**WHAT IS EXPECTED**
For the material below, output exactly the span from the line with "if n = 0 then" to the line with "alone that run", including both, and nothing besides.

------------------------

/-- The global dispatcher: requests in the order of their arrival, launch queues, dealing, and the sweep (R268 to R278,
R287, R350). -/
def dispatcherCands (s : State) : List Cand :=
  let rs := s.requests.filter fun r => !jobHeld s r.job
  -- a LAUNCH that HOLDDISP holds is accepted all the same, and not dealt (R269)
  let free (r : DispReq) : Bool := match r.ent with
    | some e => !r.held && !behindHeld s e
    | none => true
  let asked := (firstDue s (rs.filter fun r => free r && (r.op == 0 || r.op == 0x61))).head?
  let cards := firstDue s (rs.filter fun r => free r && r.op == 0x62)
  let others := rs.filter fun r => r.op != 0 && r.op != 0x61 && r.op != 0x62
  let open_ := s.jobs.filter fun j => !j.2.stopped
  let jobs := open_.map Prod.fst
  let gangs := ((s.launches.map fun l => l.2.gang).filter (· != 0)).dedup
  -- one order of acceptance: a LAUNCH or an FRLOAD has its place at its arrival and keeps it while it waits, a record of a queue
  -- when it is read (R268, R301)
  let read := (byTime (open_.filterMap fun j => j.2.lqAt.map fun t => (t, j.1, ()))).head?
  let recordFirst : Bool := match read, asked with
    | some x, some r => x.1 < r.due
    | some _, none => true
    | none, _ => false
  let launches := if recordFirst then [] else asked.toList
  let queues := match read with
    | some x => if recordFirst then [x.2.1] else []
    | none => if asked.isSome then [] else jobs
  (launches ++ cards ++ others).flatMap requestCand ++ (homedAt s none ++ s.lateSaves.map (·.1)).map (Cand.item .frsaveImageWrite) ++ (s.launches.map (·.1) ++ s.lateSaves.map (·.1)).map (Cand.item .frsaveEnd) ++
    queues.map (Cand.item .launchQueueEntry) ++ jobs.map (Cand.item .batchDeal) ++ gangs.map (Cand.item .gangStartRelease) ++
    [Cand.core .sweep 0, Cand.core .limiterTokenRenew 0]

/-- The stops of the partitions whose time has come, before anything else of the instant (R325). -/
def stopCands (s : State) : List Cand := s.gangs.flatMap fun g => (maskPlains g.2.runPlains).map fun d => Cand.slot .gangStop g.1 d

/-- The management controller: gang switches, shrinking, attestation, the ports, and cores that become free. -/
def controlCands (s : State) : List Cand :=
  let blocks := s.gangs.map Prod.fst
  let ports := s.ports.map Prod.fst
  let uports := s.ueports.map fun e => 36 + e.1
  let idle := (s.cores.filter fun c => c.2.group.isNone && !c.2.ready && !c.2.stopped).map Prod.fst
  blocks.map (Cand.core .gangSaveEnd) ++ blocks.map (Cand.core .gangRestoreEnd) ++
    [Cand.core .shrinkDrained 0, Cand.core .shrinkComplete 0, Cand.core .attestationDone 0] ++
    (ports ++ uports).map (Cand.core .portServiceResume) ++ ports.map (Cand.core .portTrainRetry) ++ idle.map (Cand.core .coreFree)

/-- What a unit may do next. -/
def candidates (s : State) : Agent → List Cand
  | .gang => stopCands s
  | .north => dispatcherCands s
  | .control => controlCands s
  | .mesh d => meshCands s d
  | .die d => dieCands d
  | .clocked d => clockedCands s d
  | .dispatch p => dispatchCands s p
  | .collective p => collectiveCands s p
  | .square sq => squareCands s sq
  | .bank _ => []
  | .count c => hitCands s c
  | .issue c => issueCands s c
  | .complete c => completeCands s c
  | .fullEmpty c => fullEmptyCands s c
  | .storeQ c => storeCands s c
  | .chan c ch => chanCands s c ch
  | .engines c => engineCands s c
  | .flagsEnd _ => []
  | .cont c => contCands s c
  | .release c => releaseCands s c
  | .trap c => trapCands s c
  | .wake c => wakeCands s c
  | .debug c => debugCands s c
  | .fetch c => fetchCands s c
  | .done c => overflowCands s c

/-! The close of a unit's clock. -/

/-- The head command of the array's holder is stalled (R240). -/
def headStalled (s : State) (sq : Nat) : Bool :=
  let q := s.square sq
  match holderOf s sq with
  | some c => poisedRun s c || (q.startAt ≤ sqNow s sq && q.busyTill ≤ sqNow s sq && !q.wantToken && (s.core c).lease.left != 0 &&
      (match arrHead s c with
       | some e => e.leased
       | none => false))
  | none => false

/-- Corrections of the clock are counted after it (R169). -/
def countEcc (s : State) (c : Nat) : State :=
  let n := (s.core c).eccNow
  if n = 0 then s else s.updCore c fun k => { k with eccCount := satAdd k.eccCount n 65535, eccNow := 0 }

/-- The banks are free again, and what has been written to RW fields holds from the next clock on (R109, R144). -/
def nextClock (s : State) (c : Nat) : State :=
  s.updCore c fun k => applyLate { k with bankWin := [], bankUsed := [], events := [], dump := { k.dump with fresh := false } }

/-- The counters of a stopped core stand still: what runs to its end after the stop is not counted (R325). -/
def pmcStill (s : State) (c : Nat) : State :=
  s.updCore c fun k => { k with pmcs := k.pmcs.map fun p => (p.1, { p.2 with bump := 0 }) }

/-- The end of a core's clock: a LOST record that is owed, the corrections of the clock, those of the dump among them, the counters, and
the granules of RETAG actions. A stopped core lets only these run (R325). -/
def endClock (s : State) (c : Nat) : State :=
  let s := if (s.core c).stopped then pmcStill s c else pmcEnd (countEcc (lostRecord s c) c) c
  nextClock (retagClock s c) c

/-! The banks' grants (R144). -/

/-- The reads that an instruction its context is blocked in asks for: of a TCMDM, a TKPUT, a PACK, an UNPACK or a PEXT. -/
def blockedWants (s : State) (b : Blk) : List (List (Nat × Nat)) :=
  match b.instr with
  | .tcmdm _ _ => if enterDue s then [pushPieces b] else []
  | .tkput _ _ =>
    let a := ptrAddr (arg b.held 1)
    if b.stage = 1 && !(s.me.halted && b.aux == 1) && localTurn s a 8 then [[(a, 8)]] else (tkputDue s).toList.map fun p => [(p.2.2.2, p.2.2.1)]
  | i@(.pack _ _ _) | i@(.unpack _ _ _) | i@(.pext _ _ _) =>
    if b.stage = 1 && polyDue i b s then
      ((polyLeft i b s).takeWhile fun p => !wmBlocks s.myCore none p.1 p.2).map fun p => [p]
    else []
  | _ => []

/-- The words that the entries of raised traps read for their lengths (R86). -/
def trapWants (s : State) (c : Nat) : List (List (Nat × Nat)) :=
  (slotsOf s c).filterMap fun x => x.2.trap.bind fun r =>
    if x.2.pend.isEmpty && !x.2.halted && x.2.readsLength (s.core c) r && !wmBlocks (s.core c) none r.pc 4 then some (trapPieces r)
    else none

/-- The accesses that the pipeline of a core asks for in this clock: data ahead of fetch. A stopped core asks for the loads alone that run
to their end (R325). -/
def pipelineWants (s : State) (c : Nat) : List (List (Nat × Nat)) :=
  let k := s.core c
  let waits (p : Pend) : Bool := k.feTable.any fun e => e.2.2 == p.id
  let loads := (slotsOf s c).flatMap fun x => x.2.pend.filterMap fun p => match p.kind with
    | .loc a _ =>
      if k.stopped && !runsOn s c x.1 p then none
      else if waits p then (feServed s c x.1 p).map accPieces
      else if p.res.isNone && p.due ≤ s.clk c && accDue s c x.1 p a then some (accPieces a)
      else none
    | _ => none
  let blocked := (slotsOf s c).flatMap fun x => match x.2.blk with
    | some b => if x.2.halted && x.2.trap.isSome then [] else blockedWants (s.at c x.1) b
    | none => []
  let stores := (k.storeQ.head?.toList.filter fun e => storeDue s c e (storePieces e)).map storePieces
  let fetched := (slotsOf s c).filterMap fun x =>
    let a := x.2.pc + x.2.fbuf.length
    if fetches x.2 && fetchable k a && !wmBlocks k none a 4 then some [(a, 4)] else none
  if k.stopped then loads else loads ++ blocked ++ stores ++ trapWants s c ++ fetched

------------------------

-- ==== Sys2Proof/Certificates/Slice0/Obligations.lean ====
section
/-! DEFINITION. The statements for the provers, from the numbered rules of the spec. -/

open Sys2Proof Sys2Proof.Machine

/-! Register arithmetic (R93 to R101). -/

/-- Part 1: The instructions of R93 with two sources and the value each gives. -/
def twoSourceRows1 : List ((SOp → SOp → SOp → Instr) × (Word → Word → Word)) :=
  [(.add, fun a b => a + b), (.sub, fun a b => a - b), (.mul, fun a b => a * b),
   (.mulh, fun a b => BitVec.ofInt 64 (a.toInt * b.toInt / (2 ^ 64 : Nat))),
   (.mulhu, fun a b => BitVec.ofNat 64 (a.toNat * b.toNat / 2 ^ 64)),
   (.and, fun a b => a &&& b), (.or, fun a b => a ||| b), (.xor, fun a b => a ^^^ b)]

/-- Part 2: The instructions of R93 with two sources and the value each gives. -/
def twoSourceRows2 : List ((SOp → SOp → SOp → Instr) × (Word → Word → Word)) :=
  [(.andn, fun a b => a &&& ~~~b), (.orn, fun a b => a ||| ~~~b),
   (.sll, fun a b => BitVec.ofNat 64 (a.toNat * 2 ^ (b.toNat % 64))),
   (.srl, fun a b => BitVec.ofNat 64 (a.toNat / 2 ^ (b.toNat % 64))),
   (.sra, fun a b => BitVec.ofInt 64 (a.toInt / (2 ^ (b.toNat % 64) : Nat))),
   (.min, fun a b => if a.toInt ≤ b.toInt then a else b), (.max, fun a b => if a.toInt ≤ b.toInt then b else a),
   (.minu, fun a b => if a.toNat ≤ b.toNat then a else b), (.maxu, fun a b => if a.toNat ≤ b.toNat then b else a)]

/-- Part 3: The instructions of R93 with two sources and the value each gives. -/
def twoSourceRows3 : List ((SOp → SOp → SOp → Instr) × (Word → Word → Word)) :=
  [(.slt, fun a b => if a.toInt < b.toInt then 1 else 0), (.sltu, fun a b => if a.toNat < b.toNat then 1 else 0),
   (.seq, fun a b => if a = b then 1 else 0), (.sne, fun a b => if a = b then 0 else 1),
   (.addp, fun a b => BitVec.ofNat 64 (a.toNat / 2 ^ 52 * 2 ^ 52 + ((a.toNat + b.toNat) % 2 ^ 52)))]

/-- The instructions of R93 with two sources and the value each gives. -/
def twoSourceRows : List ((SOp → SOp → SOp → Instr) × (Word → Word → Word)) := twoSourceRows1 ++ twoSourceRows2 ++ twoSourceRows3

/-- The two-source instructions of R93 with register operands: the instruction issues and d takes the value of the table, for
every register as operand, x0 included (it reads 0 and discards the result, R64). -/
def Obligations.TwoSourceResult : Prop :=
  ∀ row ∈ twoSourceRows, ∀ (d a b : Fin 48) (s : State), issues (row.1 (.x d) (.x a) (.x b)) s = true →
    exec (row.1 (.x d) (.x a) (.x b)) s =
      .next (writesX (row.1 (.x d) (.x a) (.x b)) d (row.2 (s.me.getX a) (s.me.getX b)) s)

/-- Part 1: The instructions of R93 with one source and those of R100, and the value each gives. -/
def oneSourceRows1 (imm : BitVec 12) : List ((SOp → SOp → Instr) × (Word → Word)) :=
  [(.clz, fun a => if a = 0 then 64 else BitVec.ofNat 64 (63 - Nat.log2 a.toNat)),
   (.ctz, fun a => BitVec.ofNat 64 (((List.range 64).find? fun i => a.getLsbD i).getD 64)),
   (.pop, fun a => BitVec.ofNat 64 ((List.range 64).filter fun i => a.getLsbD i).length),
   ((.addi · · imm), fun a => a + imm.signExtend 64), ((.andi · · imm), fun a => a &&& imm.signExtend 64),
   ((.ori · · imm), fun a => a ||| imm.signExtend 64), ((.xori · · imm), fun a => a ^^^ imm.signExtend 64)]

------------------------

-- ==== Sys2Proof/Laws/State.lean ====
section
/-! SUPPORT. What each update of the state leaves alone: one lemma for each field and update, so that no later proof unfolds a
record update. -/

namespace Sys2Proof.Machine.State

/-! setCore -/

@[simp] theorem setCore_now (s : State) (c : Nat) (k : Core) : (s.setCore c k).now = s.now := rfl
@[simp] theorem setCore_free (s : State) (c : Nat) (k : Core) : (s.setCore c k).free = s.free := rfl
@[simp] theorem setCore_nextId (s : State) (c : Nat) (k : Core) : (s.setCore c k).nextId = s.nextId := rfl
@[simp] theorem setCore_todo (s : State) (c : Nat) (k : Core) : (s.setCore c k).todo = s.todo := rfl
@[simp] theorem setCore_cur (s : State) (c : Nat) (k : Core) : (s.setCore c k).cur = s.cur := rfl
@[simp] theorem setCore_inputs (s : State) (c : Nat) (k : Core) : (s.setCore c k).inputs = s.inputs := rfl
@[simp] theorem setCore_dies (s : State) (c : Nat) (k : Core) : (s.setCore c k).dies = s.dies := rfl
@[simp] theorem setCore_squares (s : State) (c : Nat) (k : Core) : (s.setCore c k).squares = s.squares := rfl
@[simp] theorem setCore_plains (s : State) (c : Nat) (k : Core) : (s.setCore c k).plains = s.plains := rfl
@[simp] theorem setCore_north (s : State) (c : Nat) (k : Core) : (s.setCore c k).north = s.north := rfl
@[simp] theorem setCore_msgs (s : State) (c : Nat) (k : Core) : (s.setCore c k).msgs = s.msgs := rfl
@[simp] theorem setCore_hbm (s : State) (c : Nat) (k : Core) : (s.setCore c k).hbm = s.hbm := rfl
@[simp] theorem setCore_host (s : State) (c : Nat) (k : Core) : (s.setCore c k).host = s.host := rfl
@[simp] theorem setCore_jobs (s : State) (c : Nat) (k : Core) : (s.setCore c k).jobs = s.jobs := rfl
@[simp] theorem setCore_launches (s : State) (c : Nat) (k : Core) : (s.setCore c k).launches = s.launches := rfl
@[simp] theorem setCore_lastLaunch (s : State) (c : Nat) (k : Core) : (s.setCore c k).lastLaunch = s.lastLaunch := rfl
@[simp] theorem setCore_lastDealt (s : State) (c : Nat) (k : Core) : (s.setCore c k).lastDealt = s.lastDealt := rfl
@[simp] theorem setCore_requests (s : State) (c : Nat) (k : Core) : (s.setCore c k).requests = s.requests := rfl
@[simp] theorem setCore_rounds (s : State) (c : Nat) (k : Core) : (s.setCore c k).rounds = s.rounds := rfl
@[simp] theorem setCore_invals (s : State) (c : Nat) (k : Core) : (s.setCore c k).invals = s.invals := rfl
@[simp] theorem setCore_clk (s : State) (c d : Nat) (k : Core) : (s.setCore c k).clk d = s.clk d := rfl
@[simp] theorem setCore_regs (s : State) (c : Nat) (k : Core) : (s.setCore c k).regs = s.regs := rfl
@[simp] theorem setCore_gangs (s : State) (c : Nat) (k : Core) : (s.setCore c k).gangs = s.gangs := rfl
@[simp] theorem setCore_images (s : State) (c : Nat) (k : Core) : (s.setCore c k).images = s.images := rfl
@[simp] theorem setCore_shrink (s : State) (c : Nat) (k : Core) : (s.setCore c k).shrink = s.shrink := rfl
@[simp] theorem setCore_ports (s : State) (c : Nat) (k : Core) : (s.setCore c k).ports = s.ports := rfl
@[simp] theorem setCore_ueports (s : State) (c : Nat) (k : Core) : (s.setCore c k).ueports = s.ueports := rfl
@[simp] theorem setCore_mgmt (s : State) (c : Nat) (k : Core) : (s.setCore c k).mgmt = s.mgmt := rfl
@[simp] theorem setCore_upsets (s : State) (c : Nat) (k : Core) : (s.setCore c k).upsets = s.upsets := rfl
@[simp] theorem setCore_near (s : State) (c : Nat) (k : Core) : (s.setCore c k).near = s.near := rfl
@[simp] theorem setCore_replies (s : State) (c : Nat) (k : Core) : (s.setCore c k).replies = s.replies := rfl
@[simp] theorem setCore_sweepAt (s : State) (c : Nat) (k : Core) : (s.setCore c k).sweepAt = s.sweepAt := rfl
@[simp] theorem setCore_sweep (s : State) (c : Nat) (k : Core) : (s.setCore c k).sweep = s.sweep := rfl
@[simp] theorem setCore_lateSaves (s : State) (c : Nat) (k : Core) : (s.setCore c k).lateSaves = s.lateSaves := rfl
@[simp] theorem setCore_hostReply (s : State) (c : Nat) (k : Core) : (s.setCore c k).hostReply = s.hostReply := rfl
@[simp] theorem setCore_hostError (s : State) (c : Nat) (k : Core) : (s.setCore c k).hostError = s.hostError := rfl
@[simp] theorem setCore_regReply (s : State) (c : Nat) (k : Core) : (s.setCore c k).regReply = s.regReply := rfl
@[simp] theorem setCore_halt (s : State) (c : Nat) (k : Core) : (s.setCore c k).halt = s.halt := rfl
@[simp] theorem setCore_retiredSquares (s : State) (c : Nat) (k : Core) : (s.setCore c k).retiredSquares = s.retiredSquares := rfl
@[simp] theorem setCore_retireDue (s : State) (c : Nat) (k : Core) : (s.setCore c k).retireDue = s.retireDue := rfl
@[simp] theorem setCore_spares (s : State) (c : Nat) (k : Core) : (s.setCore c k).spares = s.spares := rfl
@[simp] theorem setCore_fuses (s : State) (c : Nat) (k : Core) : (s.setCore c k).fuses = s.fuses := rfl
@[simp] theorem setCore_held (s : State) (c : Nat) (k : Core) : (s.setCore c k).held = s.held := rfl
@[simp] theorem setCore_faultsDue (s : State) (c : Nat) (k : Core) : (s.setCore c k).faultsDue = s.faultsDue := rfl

------------------------

**EXPECTED ANSWER**
  if n = 0 then s else s.updCore c fun k => { k with eccCount := satAdd k.eccCount n 65535, eccNow := 0 }

/-- The banks are free again, and what has been written to RW fields holds from the next clock on (R109, R144). -/
def nextClock (s : State) (c : Nat) : State :=
  s.updCore c fun k => applyLate { k with bankWin := [], bankUsed := [], events := [], dump := { k.dump with fresh := false } }

/-- The counters of a stopped core stand still: what runs to its end after the stop is not counted (R325). -/
def pmcStill (s : State) (c : Nat) : State :=
  s.updCore c fun k => { k with pmcs := k.pmcs.map fun p => (p.1, { p.2 with bump := 0 }) }

/-- The end of a core's clock: a LOST record that is owed, the corrections of the clock, those of the dump among them, the counters, and
the granules of RETAG actions. A stopped core lets only these run (R325). -/
def endClock (s : State) (c : Nat) : State :=
  let s := if (s.core c).stopped then pmcStill s c else pmcEnd (countEcc (lostRecord s c) c) c
  nextClock (retagClock s c) c

/-! The banks' grants (R144). -/

/-- The reads that an instruction its context is blocked in asks for: of a TCMDM, a TKPUT, a PACK, an UNPACK or a PEXT. -/
def blockedWants (s : State) (b : Blk) : List (List (Nat × Nat)) :=
  match b.instr with
  | .tcmdm _ _ => if enterDue s then [pushPieces b] else []
  | .tkput _ _ =>
    let a := ptrAddr (arg b.held 1)
    if b.stage = 1 && !(s.me.halted && b.aux == 1) && localTurn s a 8 then [[(a, 8)]] else (tkputDue s).toList.map fun p => [(p.2.2.2, p.2.2.1)]
  | i@(.pack _ _ _) | i@(.unpack _ _ _) | i@(.pext _ _ _) =>
    if b.stage = 1 && polyDue i b s then
      ((polyLeft i b s).takeWhile fun p => !wmBlocks s.myCore none p.1 p.2).map fun p => [p]
    else []
  | _ => []

/-- The words that the entries of raised traps read for their lengths (R86). -/
def trapWants (s : State) (c : Nat) : List (List (Nat × Nat)) :=
  (slotsOf s c).filterMap fun x => x.2.trap.bind fun r =>
    if x.2.pend.isEmpty && !x.2.halted && x.2.readsLength (s.core c) r && !wmBlocks (s.core c) none r.pc 4 then some (trapPieces r)
    else none

/-- The accesses that the pipeline of a core asks for in this clock: data ahead of fetch. A stopped core asks for the loads alone that run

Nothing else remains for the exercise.